> Activity:
Go to the line containing "namespace Sys2Proof" in the records below and print it and every following line exactly, on through the line containing "f.k < 2 ^ 32 && f.candidates", then stop.

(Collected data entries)
****************************************

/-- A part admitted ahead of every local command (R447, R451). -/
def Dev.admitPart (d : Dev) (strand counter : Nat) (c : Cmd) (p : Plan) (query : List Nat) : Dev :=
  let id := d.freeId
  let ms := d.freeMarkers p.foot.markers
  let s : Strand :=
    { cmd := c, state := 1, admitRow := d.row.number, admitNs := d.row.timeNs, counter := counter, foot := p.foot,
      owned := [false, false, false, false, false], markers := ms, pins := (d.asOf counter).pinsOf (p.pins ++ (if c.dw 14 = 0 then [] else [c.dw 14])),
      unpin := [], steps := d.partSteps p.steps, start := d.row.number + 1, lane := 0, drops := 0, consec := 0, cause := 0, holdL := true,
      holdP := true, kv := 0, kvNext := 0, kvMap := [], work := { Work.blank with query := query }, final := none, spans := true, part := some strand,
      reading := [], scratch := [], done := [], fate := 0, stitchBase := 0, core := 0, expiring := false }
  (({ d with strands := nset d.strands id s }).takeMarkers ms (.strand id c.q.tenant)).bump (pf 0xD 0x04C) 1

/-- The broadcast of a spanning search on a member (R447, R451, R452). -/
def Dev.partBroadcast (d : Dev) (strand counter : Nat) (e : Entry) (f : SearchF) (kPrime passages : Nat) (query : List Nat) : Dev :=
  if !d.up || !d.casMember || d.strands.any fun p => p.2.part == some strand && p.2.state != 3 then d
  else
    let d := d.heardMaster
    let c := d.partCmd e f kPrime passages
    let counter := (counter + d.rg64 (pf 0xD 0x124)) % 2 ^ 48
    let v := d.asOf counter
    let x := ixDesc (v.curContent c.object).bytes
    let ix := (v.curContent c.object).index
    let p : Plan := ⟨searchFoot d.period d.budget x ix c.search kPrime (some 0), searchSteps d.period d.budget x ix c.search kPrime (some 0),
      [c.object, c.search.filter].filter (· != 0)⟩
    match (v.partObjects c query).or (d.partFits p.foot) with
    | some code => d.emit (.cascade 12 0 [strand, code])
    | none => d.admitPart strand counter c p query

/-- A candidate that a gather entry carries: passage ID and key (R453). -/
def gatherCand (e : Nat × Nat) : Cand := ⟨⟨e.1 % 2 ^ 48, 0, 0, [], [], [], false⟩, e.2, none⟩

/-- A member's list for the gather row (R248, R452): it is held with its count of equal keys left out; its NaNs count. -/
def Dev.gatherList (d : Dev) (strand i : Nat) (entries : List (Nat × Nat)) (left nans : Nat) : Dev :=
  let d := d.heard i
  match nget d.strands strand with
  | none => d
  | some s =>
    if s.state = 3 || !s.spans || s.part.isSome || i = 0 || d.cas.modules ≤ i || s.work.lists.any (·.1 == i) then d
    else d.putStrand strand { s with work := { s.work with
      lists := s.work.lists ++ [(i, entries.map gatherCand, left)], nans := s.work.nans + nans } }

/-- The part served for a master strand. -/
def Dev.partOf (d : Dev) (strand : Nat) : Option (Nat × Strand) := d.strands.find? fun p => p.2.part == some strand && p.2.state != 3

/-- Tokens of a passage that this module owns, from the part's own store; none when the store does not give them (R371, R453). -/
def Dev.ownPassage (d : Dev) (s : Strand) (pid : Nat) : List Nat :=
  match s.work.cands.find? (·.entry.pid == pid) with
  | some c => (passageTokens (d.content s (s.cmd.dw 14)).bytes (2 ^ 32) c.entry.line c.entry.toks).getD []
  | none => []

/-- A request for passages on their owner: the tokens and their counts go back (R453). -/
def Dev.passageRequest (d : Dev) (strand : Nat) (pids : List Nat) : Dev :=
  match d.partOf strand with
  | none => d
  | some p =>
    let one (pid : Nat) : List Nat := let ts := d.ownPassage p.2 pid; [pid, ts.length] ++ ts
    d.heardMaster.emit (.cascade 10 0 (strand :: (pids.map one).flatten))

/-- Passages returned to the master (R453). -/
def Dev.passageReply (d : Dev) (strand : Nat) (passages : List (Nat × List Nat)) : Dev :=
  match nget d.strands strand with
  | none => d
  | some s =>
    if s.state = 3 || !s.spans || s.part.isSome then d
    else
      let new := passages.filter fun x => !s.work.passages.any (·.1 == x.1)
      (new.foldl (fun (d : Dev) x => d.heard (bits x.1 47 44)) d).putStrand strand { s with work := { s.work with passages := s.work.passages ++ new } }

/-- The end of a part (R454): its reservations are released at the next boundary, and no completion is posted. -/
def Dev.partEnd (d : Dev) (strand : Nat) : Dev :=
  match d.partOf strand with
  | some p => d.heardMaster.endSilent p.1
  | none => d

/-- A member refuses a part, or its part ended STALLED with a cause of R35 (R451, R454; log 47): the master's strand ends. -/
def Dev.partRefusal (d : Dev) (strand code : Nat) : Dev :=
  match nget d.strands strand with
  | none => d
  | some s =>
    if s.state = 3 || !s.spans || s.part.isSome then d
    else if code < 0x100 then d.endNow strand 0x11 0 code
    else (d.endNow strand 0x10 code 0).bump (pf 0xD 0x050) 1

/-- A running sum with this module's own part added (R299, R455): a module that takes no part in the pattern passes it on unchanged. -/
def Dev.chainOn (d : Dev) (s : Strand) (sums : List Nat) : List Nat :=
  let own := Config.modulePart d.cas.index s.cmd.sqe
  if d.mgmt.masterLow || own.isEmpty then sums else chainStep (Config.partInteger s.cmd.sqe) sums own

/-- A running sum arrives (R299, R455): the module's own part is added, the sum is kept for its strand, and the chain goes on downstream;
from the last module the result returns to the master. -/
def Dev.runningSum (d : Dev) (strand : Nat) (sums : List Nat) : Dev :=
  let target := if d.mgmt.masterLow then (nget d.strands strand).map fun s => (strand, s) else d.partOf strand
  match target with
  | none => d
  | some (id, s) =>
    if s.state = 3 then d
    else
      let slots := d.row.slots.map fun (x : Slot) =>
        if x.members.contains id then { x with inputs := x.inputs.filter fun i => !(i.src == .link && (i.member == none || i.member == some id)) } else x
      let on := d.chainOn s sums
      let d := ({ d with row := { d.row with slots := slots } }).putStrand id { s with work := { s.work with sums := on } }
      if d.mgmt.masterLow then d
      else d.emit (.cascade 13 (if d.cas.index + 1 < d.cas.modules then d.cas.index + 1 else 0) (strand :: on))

****************************************

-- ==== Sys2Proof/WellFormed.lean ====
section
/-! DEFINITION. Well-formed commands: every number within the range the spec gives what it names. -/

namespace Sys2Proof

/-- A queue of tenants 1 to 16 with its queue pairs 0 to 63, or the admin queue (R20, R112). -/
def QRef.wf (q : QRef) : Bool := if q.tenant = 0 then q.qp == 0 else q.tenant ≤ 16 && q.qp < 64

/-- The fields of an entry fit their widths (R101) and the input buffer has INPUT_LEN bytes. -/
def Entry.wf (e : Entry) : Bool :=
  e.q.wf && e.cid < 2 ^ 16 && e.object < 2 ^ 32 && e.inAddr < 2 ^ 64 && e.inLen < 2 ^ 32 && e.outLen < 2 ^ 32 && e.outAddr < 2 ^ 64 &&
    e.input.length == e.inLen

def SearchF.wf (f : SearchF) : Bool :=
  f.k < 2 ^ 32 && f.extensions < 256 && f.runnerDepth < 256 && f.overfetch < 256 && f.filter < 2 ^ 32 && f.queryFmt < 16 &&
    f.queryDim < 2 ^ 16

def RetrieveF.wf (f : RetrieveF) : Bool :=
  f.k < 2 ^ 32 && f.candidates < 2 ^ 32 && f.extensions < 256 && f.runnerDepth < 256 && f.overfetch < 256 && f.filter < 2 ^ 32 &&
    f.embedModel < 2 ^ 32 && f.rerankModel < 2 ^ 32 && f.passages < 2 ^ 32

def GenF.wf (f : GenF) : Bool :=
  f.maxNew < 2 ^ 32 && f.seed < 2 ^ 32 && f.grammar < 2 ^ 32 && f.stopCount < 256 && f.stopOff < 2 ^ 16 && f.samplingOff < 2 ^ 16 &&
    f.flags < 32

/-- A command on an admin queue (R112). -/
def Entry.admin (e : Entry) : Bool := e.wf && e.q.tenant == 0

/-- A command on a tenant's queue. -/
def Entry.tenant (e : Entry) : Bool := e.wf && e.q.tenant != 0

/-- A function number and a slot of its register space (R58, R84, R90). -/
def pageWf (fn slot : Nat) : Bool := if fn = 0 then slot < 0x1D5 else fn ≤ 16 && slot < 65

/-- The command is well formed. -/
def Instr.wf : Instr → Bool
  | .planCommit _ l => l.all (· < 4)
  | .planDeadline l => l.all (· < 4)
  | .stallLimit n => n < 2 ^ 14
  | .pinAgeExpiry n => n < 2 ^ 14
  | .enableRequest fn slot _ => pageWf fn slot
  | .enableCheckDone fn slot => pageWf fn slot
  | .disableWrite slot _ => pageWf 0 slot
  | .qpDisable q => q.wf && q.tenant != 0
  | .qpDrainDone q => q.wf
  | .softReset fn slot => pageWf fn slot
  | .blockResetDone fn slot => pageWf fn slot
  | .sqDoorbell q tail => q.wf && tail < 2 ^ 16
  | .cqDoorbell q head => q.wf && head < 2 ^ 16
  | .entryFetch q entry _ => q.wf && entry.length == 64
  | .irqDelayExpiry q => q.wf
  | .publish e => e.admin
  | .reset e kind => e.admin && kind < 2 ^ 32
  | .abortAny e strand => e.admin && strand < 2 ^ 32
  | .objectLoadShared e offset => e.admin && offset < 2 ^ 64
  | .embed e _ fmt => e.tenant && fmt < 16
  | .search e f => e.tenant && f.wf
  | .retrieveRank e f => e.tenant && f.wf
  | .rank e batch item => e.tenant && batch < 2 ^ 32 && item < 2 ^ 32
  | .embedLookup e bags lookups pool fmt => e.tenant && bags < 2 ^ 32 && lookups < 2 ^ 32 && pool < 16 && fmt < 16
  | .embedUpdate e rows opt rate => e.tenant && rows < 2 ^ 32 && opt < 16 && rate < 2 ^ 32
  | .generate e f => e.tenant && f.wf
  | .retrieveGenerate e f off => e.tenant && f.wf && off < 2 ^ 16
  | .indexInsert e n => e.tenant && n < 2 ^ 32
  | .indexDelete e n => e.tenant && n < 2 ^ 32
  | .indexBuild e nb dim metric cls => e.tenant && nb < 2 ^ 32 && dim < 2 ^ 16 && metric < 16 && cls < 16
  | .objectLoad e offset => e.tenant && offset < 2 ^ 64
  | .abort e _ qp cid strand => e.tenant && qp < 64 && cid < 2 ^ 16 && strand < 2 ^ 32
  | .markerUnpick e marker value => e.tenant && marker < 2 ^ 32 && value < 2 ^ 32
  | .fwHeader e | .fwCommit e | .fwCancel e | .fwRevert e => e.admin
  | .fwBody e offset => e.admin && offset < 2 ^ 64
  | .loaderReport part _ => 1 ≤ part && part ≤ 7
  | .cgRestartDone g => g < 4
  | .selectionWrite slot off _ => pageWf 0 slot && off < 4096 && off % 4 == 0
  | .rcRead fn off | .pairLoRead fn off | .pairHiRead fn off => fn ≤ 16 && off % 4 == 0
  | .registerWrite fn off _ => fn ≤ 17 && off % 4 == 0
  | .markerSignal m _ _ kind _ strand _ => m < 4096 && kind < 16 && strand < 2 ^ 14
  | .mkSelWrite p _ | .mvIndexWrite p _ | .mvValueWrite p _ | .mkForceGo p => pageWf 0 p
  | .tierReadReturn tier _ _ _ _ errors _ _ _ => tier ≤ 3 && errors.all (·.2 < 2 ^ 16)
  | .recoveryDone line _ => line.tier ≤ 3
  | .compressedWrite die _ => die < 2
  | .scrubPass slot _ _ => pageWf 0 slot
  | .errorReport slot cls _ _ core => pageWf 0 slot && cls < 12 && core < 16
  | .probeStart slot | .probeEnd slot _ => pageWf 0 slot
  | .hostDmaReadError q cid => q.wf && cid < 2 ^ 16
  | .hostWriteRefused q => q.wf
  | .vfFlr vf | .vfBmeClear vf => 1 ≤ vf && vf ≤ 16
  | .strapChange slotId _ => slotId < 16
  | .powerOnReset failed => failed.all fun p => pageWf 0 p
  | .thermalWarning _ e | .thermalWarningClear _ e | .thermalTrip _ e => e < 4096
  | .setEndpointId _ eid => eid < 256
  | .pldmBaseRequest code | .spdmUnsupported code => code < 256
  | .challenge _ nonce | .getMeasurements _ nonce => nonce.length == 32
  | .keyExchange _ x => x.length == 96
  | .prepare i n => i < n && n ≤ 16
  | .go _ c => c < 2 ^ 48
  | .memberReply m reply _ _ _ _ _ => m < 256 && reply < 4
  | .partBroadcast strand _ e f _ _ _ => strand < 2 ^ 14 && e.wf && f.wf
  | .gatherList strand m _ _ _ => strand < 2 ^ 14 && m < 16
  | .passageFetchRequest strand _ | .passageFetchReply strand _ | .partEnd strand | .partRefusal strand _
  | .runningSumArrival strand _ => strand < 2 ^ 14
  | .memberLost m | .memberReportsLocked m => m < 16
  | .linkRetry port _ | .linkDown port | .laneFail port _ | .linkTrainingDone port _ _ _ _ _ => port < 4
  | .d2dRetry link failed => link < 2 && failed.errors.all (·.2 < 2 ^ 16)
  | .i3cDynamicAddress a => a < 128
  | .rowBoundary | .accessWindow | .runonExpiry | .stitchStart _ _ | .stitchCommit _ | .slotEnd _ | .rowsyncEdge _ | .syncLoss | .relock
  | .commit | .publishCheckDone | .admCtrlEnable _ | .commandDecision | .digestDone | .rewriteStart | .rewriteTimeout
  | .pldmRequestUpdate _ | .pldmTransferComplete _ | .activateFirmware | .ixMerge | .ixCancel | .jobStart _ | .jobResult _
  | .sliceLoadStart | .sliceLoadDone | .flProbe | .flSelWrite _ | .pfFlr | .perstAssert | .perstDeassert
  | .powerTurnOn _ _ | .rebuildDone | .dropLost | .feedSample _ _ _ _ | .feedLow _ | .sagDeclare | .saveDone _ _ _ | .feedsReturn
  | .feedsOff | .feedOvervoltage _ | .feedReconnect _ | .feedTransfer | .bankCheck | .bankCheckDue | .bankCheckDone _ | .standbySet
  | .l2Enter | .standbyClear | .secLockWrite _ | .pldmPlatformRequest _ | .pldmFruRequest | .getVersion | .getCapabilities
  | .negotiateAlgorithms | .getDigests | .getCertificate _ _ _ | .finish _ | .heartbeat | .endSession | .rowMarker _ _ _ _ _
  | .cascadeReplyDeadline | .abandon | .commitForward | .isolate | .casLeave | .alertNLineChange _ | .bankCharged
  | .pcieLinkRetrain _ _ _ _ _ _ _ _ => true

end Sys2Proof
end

****************************************

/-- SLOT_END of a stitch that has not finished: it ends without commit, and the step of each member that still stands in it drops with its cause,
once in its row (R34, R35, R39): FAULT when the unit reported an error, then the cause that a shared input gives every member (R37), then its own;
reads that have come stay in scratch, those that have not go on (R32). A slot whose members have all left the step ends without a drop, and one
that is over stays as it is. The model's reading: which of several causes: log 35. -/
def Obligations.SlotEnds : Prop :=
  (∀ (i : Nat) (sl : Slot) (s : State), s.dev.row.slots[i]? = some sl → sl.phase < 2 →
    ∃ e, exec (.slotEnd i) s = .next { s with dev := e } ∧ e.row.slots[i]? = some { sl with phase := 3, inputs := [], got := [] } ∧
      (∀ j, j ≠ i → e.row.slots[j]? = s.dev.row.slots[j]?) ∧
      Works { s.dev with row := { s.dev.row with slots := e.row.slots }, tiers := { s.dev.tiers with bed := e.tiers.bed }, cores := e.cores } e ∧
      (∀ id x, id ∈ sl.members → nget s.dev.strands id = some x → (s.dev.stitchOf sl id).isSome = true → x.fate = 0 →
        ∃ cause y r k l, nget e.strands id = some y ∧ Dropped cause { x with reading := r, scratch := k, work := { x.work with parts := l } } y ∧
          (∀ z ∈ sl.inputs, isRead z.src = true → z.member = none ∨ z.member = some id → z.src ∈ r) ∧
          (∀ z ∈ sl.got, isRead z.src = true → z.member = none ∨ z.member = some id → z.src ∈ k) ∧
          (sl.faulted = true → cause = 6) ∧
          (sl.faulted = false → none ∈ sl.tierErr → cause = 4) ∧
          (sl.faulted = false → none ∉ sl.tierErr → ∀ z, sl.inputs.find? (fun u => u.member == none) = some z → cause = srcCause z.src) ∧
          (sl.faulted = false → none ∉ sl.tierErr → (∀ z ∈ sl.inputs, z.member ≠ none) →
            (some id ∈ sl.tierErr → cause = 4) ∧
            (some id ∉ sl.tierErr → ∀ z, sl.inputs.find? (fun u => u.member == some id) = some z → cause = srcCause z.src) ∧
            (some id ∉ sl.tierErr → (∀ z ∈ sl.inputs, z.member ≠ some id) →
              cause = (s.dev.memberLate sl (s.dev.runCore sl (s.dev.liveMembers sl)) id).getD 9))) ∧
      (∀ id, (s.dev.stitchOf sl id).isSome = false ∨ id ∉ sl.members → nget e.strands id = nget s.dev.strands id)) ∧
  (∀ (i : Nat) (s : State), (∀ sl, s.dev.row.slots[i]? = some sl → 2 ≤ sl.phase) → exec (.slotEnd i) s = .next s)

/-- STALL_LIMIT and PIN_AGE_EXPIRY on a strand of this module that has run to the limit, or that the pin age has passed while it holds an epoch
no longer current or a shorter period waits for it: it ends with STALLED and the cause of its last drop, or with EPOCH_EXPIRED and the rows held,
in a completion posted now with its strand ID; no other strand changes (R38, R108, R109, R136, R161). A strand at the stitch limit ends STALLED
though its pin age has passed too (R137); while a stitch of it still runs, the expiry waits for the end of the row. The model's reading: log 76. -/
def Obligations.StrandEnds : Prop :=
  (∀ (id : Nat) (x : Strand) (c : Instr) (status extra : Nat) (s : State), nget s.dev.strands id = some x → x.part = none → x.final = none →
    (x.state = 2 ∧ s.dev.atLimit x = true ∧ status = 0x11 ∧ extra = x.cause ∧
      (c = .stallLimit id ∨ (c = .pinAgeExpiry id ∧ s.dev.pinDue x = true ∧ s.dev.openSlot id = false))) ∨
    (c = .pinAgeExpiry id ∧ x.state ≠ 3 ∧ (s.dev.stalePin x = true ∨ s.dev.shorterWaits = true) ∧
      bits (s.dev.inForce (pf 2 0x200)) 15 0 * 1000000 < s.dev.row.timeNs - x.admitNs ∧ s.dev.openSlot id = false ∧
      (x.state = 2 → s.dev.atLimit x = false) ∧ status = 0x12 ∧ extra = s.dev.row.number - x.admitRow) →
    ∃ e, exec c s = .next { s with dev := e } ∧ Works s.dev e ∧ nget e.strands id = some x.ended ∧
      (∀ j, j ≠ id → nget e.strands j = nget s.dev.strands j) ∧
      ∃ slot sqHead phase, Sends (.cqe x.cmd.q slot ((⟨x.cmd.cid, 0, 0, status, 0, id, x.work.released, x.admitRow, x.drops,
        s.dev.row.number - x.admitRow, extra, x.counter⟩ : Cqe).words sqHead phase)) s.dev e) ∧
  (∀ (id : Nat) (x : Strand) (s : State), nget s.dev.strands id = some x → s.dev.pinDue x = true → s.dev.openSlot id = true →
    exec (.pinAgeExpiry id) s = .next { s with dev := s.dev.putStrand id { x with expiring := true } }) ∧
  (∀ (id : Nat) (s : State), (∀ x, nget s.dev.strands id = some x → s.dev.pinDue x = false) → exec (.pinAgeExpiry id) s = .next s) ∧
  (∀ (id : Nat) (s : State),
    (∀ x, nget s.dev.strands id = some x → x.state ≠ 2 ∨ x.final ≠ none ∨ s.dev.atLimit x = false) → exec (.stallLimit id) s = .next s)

****************************************

> Expected output:
namespace Sys2Proof

/-- A queue of tenants 1 to 16 with its queue pairs 0 to 63, or the admin queue (R20, R112). -/
def QRef.wf (q : QRef) : Bool := if q.tenant = 0 then q.qp == 0 else q.tenant ≤ 16 && q.qp < 64

/-- The fields of an entry fit their widths (R101) and the input buffer has INPUT_LEN bytes. -/
def Entry.wf (e : Entry) : Bool :=
  e.q.wf && e.cid < 2 ^ 16 && e.object < 2 ^ 32 && e.inAddr < 2 ^ 64 && e.inLen < 2 ^ 32 && e.outLen < 2 ^ 32 && e.outAddr < 2 ^ 64 &&
    e.input.length == e.inLen

def SearchF.wf (f : SearchF) : Bool :=
  f.k < 2 ^ 32 && f.extensions < 256 && f.runnerDepth < 256 && f.overfetch < 256 && f.filter < 2 ^ 32 && f.queryFmt < 16 &&
    f.queryDim < 2 ^ 16

def RetrieveF.wf (f : RetrieveF) : Bool :=
  f.k < 2 ^ 32 && f.candidates < 2 ^ 32 && f.extensions < 256 && f.runnerDepth < 256 && f.overfetch < 256 && f.filter < 2 ^ 32 &&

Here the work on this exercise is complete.